Hmmm, with the terrain around Saguntum, it would seem unlikely that 1 or even 2 weeks notice is sufficient for Hannibal's scouts to properly asses the size of the Roman Army. Detaching part of an army to deal with a relief force while the rest is still pinned on the garrison is risky and against an army that could be bigger was often seen as reckless. If it goes wrong, he would have to have a plan for rearguard action (easy since he has the Numidian elite cavalry plus plenty of Iberian mercenaries)

However, Hannibal did beat some pro-Roman Gauls in OTL who blocked a place where he could ford alongside a thin bridge (think triple file on the bridge with all the armor) by... detaching a force that three days prior went to find another fording point. In that case he knew he was outnumbered and pulled it off successfully. Once he saw the signal, the main army forded and the river basically pinned them since fording back in melee would be hard and the detatchment slammed into the Gauls, scattering them. Hannibal also wasn't afraid to split up his army in Trebia and Lake Trasimene.

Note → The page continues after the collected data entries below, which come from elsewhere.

-- ==== Sys2Proof/Machine/Operands.lean ====
section
/-!
DEFINITION. Bytes and words (spec/40_primitives.md R71 to R73, spec/20_memory.md R36, R37) and the accesses to the block
buffer. The one operand form of a command, the byte `cmd[7:0]` (R51), is `Sys2Proof.argField` of Decode.lean.
-/

namespace Sys2Proof.Machine

/-- A full buffer: exactly 64 bytes, the only length the block operations have a meaning for (R39, R73). -/
abbrev Block := { p : List Byte // p.length = 64 }

/-- `word_from_bytes`: big-endian (R71). -/
def wordFromBytes (b0 b1 b2 b3 : Byte) : Word := b0 ++ b1 ++ b2 ++ b3

/-- `bytes_from_word`: most significant byte first (R72). -/
def bytesFromWord (w : Word) : List Byte :=
  [w.extractLsb' 24 8, w.extractLsb' 16 8, w.extractLsb' 8 8, w.extractLsb' 0 8]

/-- The bytes in groups of four, each a word; used on a multiple of 4 bytes only. -/
def groupWords : List Byte → List Word
  | b0 :: b1 :: b2 :: b3 :: rest => wordFromBytes b0 b1 b2 b3 :: groupWords rest
  | _ => []

/-- A multiple of 4 bytes is grouped without a remainder. -/
theorem groupWords_length (n : Nat) (p : List Byte) (h : p.length = 4 * n) : (groupWords p).length = n := by
  induction n generalizing p with
  | zero => simp [List.length_eq_zero_iff.mp (by simpa using h), groupWords]
  | succ n ih =>
    match p, h with
    | b0 :: b1 :: b2 :: b3 :: rest, h => simp [groupWords, ih rest (by simp at h; omega)]
    | [], h | [_], h | [_, _], h | [_, _, _], h => simp at h <;> omega

/-- `words_from_bytes`; no meaning on a length that is not a multiple of 4 (R73, spec/93_implementation_defined.md U1). -/
def wordsFromBytes (p : List Byte) : Option (List Word) :=
  if p.length % 4 = 0 then some (groupWords p) else none

/-- `MemRead(4*i, 4)` on a full buffer (R36). -/
def memReadWord (blk : Block) (i : Fin 16) : Word :=
  have hlen := blk.property
  wordFromBytes (blk.val[4 * i.val]'(by omega)) (blk.val[4 * i.val + 1]'(by omega))
    (blk.val[4 * i.val + 2]'(by omega)) (blk.val[4 * i.val + 3]'(by omega))

/-- `BUF[i]`, where it is state (R16). -/
def memReadByte (m : Memory) (i : Nat) : Option Byte := m[i]?

/-- `MemWrite(LEN, 1, b)` followed by the growth of `LEN`: the store is always at index `LEN` (R34). -/
def memAppend (m : Memory) (b : Byte) : Memory := m ++ [b]

/-- The length field: `L` as two big-endian words, high word first (R37). -/
def lengthField (l : DWord) : List Byte :=
  bytesFromWord (l.extractLsb' 32 32) ++ bytesFromWord (l.extractLsb' 0 32)

/-- Byte `k` of the length field, `L[63-8k : 56-8k]` (R37). -/
def lengthByte (l : DWord) (k : Fin 8) : Byte := l.extractLsb' (56 - 8 * k.val) 8

end Sys2Proof.Machine
end

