-- ==== Sys2Proof/Laws/Sequence.lean ====
section
/-!
SUPPORT. The block-processing loop on whole sequences: its registers as a chain of compressions, the loop after an append,
and absorbing byte by byte as one run of the loop.
-/

namespace Sys2Proof.Machine

/-- The loop overwrites the buffer and does not read it. -/
theorem drain_setPending (n : Nat) (p m : List Byte) (s : State) : drain n p (s.setPending m) = drain n p s := by
  induction n generalizing p s with
  | zero => rfl
  | succ n ih =>
    unfold drain
    split
    · rw [show consumeBlock (firstBlock p ‹_›) (s.setPending m) = (consumeBlock (firstBlock p ‹_›) s).setPending m from rfl, ih]
    · rfl

/-- Fuel beyond one unit for each block changes nothing. -/
theorem drain_fuel {n : Nat} {p : List Byte} (s : State) (h : p.length / 64 ≤ n) : drain n p s = drain (p.length / 64) p s := by
  induction n generalizing p s with
  | zero => rw [Nat.le_zero.mp h]
  | succ n ih =>
    by_cases hp : 64 ≤ p.length
    · have hd : p.length / 64 = (p.drop 64).length / 64 + 1 := by simp; omega
      rw [hd, drain_of_block hp, drain_of_block hp, ih _ (by omega)]
    · rw [drain_of_short (by omega), drain_of_short (by omega)]

/-- The first block of a chain may be taken off the front. -/
theorem chainBlocks_succ_front (h : HashRegs) (p : List Byte) (i : Nat) (hp : 64 * i + 64 ≤ p.length) :
    chainBlocks h p (i + 1) = chainBlocks (compress h (firstBlock p (by omega))) (p.drop 64) i := by
  induction i with
  | zero => simp [chainBlocks, show 64 ≤ p.length by omega, blockAt, firstBlock]
  | succ i ih =>
    rw [chainBlocks, dif_pos (by omega), ih (by omega), chainBlocks, dif_pos (by simp; omega)]
    congr 1
    apply Subtype.ext
    simp [blockAt, show 64 + 64 * i = 64 * (i + 1) by omega]

/-- The registers after the loop are the chain of compressions over the complete blocks. -/
theorem drain_h {n : Nat} {p : List Byte} {s : State} (h : p.length / 64 ≤ n) :
    (drain n p s).h = chainBlocks s.h p (p.length / 64) := by
  rw [drain_fuel s h]
  generalize hk : p.length / 64 = k
  clear h
  induction k generalizing p s with
  | zero => rfl
  | succ k ih => rw [drain_of_block (by omega), ih (by simp; omega), chainBlocks_succ_front _ _ _ (by omega)]; rfl

/-- A loop on two sequences is the loop on the first and then, from what it leaves in the buffer, on the second. -/
theorem drain_append (p q : List Byte) (s : State) :
    drain ((p ++ q).length / 64) (p ++ q) s =
      drain (((drain (p.length / 64) p s).pending ++ q).length / 64) ((drain (p.length / 64) p s).pending ++ q)
        (drain (p.length / 64) p s) := by
  generalize hk : p.length / 64 = k
  induction k generalizing p s with
  | zero => rw [show drain 0 p s = s.setPending p from rfl, drain_setPending]; rfl
  | succ k ih =>
    have h64 : 64 ≤ p.length := by omega
    have hk' : (p ++ q).length / 64 = (p.drop 64 ++ q).length / 64 + 1 := by simp; omega
    have hf : firstBlock (p ++ q) (by simp; omega) = firstBlock p h64 := by
      apply Subtype.ext; simp [firstBlock, List.take_append_of_le_length h64]
    rw [hk', drain_of_block (by simp; omega), drain_of_block h64, hf, List.drop_append_of_le_length h64]
    exact ih (p.drop 64) (consumeBlock (firstBlock p h64) s) (by simp; omega)

/-- Absorbing byte by byte is one run of the loop on the pending bytes and the new ones. -/
theorem absorbBytes_eq_drain (m : List Byte) (s : State) (h : Memory.wf s.pending) :
    absorbBytes m s = drain ((s.pending ++ m).length / 64) (s.pending ++ m) s := by
  induction m generalizing s with
  | nil =>
    have hl : (s.pending ++ []).length < 64 := by simpa using h
    rw [drain_of_short hl, List.append_nil]; rfl
  | cons b m ih =>
    rw [absorbBytes_cons, ih _ (absorbByte_keeps_wf b h)]
    rcases absorbByte_cases b s h with ⟨_, he⟩ | ⟨hl, blk, hb, he⟩
    · rw [he, State.setPending_pending, drain_setPending, List.append_assoc]; rfl
    · have hlen : (s.pending ++ [b]).length = 64 := hb ▸ blk.property
      have happ : s.pending ++ b :: m = (s.pending ++ [b]) ++ m := by simp
      have hk : (s.pending ++ b :: m).length / 64 = m.length / 64 + 1 := by rw [happ, List.length_append, hlen]; omega
      have hf : firstBlock (s.pending ++ b :: m) (by rw [happ, List.length_append, hlen]; omega) = blk := by
        apply Subtype.ext
        show List.take 64 (s.pending ++ b :: m) = blk.val
        rw [happ, List.take_left' hlen, hb]
      have hd : (s.pending ++ b :: m).drop 64 = m := by rw [happ, List.drop_left' hlen]
      rw [he, hk, drain_of_block (by rw [happ, List.length_append, hlen]; omega), hf, hd, State.setPending_pending,
        List.nil_append, drain_setPending]

/-- Absorbing a sequence keeps the memory's form. -/
theorem absorbBytes_keeps_wf (m : List Byte) {s : State} (h : Memory.wf s.pending) : Memory.wf (absorbBytes m s).pending := by
  induction m generalizing s with
  | nil => exact h
  | cons b m ih => exact ih (absorbByte_keeps_wf b h)

theorem absorbBytes_append (m m' : List Byte) (s : State) :
    absorbBytes (m ++ m') s = absorbBytes m' (absorbBytes m s) := List.foldl_append

@[simp] theorem absorbBytes_phase (m : List Byte) (s : State) : (absorbBytes m s).phase = s.phase := by
  induction m generalizing s with
  | nil => rfl
  | cons b m ih => simp [ih]
@[simp] theorem absorbBytes_resp (m : List Byte) (s : State) : (absorbBytes m s).resp = s.resp := by
  induction m generalizing s with
  | nil => rfl
  | cons b m ih => simp [ih]
@[simp] theorem absorbBytes_hasReset (m : List Byte) (s : State) : (absorbBytes m s).hasReset = s.hasReset := by
  induction m generalizing s with
  | nil => rfl
  | cons b m ih => simp [ih]
@[simp] theorem absorbBytes_port (m : List Byte) (s : State) : (absorbBytes m s).port = s.port := by
  induction m generalizing s with
  | nil => rfl
  | cons b m ih => simp [ih]

end Sys2Proof.Machine
end

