/-! ### The rounds (R79, R80) -/

theorem roundTemp_toNat (t : Fin 80) (w : Word) (v : Working) :
    (roundTemp t w v).toNat = ((rotl32 v.a 5).toNat + v.e.toNat + w.toNat + (roundK t).toNat +
      (roundF t v.b v.c v.d).toNat) % 2 ^ 32 := by
  simp only [roundTemp, BitVec.toNat_add, Nat.mod_add_mod]

/-- Settles O41: `TEMP` as a number; the other four variables are projections of the round. -/
theorem roundAssignsAllFiveVariables : Obligations.RoundAssignsAllFiveVariables :=
  ⟨fun t w v => ⟨roundTemp_toNat t w v, rfl, rfl, rfl, rfl⟩, by decide⟩

/-- Settles O42: the rounds are a fold over `0, ..., 79`, so they run through its intermediate values in that order. -/
theorem eightyRoundsInOrder : Obligations.EightyRoundsInOrder := by
  intro w v
  obtain ⟨after, hzero, hsucc, hrounds⟩ := foldl_trace (fun v t => roundStep t w[t] v) (List.finRange 80) v
  rw [List.length_finRange] at hrounds
  refine ⟨after, hzero, fun t => ?_, hrounds⟩
  have hround := hsucc t.val (by rw [List.length_finRange]; exact t.isLt)
  rwa [List.getElem_finRange] at hround

/-! ### The accumulation (R78, R81) -/

/-- Settles O43: `Compress` starts the rounds on the registers' values and accumulates, one `add32` for each register. -/
theorem compressAddsTheRoundsToACopy : Obligations.CompressAddsTheRoundsToACopy := by
  intro h blk
  refine ⟨rounds (schedule blk) (initWorking h), rfl, ?_⟩
  rw [compress_eq]
  generalize rounds (schedule blk) (initWorking h) = v
  exact ⟨add32_toNat h.h0 v.a, add32_toNat h.h1 v.b, add32_toNat h.h2 v.c, add32_toNat h.h3 v.d, add32_toNat h.h4 v.e⟩

end Sys2Proof.Machine

namespace Sys2Proof.Machine

/-! ## Commands (spec/42_commands.md) -/

/-! ### `RESET` (R95) -/

/-- Of the state before, a reset keeps the host's moves and nothing else. -/
theorem respond_resetCore_congr (r : Response) {s s' : State} (h : s'.port = s.port) :
    respond r (resetCore s') = respond r (resetCore s) := by
  rw [resetCore_eq, resetCore_eq, h]
  rfl

theorem hashBits_iv : hashBits HashRegs.iv = 0x67452301EFCDAB8998BADCFE10325476C3D2E1F0#160 := by decide

/-- Settles O12: `RESET` writes every field but the host's moves. A second one starts from the same moves, so it gives the
same state. -/
theorem resetCommandCompletes : Obligations.ResetCommandCompletes := by
  intro s
  have hcongr (s' : State) (h : s'.port = s.port) : exec .reset s' = .next (respond .OK (resetCore s)) := by
    rw [exec_reset, respond_resetCore_congr .OK h]
  exact ⟨respond .OK (resetCore s), exec_reset s, rfl, rfl, rfl, rfl, rfl, rfl, rfl, rfl, rfl, rfl, rfl, hashBits_iv, rfl,
    hcongr _ rfl, hcongr⟩

/-! ### `UPDATE`, `UPDATEF` and `FINAL` (R96 to R98) -/

/-- Settles O14, by the cases of `absorbByte`. -/
theorem updateAbsorbsOneByte : Obligations.UpdateAbsorbsOneByte := by
  refine ⟨fun b s hreset hdone => whenOpen_of_done hreset hdone, fun b s hready hroom => ?_, fun b s blk hready hblk => ?_⟩
  · rw [exec_update, whenOpen_of_ready hready, absorbByte_of_room hroom]
    rfl
  · rw [exec_update, whenOpen_of_ready hready, absorbByte_of_full hblk]
    rfl

theorem finalize_respond (r : Response) (s : State) : finalize (respond r s) = (finalize s).setResp (some r) :=
  finalize_setResp (some r) s

/-- Settles O15: `UPDATE b` leaves the state ready for `FINAL`, which does not read the response in between. -/
theorem updatefIsUpdateThenFinal : Obligations.UpdatefIsUpdateThenFinal := by
  refine ⟨fun b s hreset hdone => whenOpen_of_done hreset hdone, fun b s hready => ?_⟩
  refine ⟨respond .OK (absorbByte b s), respond .OK (absorbAndFinalize b s), whenOpen_of_ready hready, ?_,
    whenOpen_of_ready hready, rfl, rfl, rfl⟩
  rw [exec_final, whenOpen_of_ready (hready.absorb b), finalize_respond]
  rfl

/-- Settles O16: `FINAL` is `Finalize` under the check of the phase. -/
theorem finalFinalises : Obligations.FinalFinalises :=
  ⟨fun _ hreset hdone => whenOpen_of_done hreset hdone,
    fun s hready => ⟨respond .OK (finalize s), whenOpen_of_ready hready, rfl, rfl, rfl⟩⟩

/-! ### `Finalize` in its normative form (R88, R90, R92) -/

theorem finalize_h (s : State) :
    (finalize s).h = chainBlocks s.h (paddedMessage s) ((paddedMessage s).length / 64) := by
  rw [finalize, State.setPhase_h, drain_h le_rfl]

/-- `Finalize`, field by field. -/
theorem finalize_eq (s : State) :
    finalize s =
      { s with h := chainBlocks s.h (paddedMessage s) ((paddedMessage s).length / 64),
               bits := s.bits + BitVec.ofNat 64 (512 * ((paddedMessage s).length / 64)), pending := [], phase := .DONE } :=
  State.ext_fields (finalize_h s) (finalize_pending s) (finalize_bits s) (finalize_phase s) (finalize_resp s)
    (finalize_hasReset s) (finalize_port s)

/-- The captured length as a number modulo `2^64` (R67). -/
theorem finalBitLength_eq_ofNat (s : State) : finalBitLength s = BitVec.ofNat 64 (s.bits.toNat + 8 * s.len) := by
  rw [BitVec.ofNat_add, BitVec.ofNat_mul, BitVec.ofNat_toNat, BitVec.setWidth_eq]
  rfl

/-- Settles O17: the zero fill of the closed form is the least one, and the length in it is captured from `s`. -/
theorem finalizeFollowsTheSixSteps : Obligations.FinalizeFollowsTheSixSteps := by
  intro s hwf
  have hlen : s.len < 64 := hwf
  refine ⟨(119 - s.len % 64) % 64, fun k hk => by omega, by omega, ?_⟩
  dsimp only
  rw [← finalBitLength_eq_ofNat, List.append_assoc _ (bytesFromWord _), ← lengthField, ← paddedMessage_eq]
  refine ⟨?_, finalize_eq s⟩
  rw [paddedMessage_length s hlen]
  split
  · exact .inl rfl
  · exact .inr rfl

/-- A chain over a sequence that starts with a block compresses that block first. -/
theorem chainBlocks_block_append (h : HashRegs) (blk : Block) (q : List Byte) (n : Nat) (hn : 64 * n ≤ q.length) :
    chainBlocks h (blk.val ++ q) (n + 1) = chainBlocks (compress h blk) q n := by
  have hlen : (blk.val ++ q).length = 64 + q.length := by rw [List.length_append, blk.property]
  have hfirst : firstBlock (blk.val ++ q) (by omega) = blk := Subtype.ext (List.take_left' blk.property)
  rw [chainBlocks_succ_front h _ n (by omega), hfirst, List.drop_left' blk.property]

theorem chainBlocks_block (h : HashRegs) (blk : Block) : chainBlocks h blk.val 1 = compress h blk := by
  have happend := chainBlocks_block_append h blk [] 0 (Nat.zero_le _)
  rwa [List.append_nil] at happend

theorem chainBlocks_two_blocks (h : HashRegs) (blk blk' : Block) :
    chainBlocks h (blk.val ++ blk'.val) 2 = compress (compress h blk) blk' := by
  rw [chainBlocks_block_append h blk blk'.val 1 blk'.property.ge, chainBlocks_block]

theorem finalize_of_one_block {s : State} {blk : Block} (h : paddedMessage s = blk.val) :
    finalize s = { s with h := compress s.h blk, bits := s.bits + 512, pending := [], phase := .DONE } := by
  rw [finalize_eq, h, blk.property, chainBlocks_block]
  rfl

theorem finalize_of_two_blocks {s : State} {blk blk' : Block} (h : paddedMessage s = blk.val ++ blk'.val) :
    finalize s =
      { s with h := compress (compress s.h blk) blk', bits := s.bits + 1024, pending := [], phase := .DONE } := by
  rw [finalize_eq, h, List.length_append, blk.property, blk'.property, chainBlocks_two_blocks]
  rfl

So I can see him easily making that decision, not knowing the size of the enemy. And fortunately for him in this case, he didn't lose 70% of his army crossing the Alps yet and outnumbers the Romans 3 to 1 (albeit, a good half would be pinned to the garrision) I don't know if the Romans would send out vulnerable foragers. If they did, I can easily see your suggested fate happening to them and the army falling into ambush.

Ok, what if the Romans have enough food to last a week to press to Saguntum once the harassment starts? They would be in battle formation, not in march formation like Lake Trasimene, so would be much less vulnerable. On the other hand, Cannae showed that battle formation can't save the day. Oops. But the battle of Trebia showed that the Romans could avoid annilation (albeit after suffering an embarrassing defeat).

If the Romans lose (either by the ambush you described or perhaps a pitched battle as I suggested), how do you think Saguntum surrenders? In OTL, they had nothing to bargin with when they ran out of food (heck, some believed the Romans were on their way and they only needed to hold out three more years with the food they don't have). In TTL, they know their aid failed them and the only thing they can bargain with is "well, you besieged us for 3 months and we held out another week before you killed our would be saviors, how about we submit to you, you not enslave us, and we don't drag this to 8 months?"

Since it's fairly likely the Romans would lose, what do you think about the Senate's plan for the war? Might they alter Publius Cornelius Scipio's orders and tell him to block Hannibal at Massalia? OK, the consuls technically call the shots, but usually when the Senate suggests a campaign goal they usually follow those requests and heir decisions include how many men, what to bring, which route, yadda. In the Punic Wars, the Romans never gave up, but the idea of re routing armies to places less likely to be defeated was not lost to them. Varro concluded the area around Cannae would be OK since Hannibal's previous victories used either rivers or hills to hide men. Cannae was flat, no possibility of ambush here. His plan was to use the numerical advantage to smash the enemy while friendly cavalry blocked enemy cavalry (the only unit that could thwart a more numbers= smash plan if the terrain can't hide troops). We all know how well that plan went.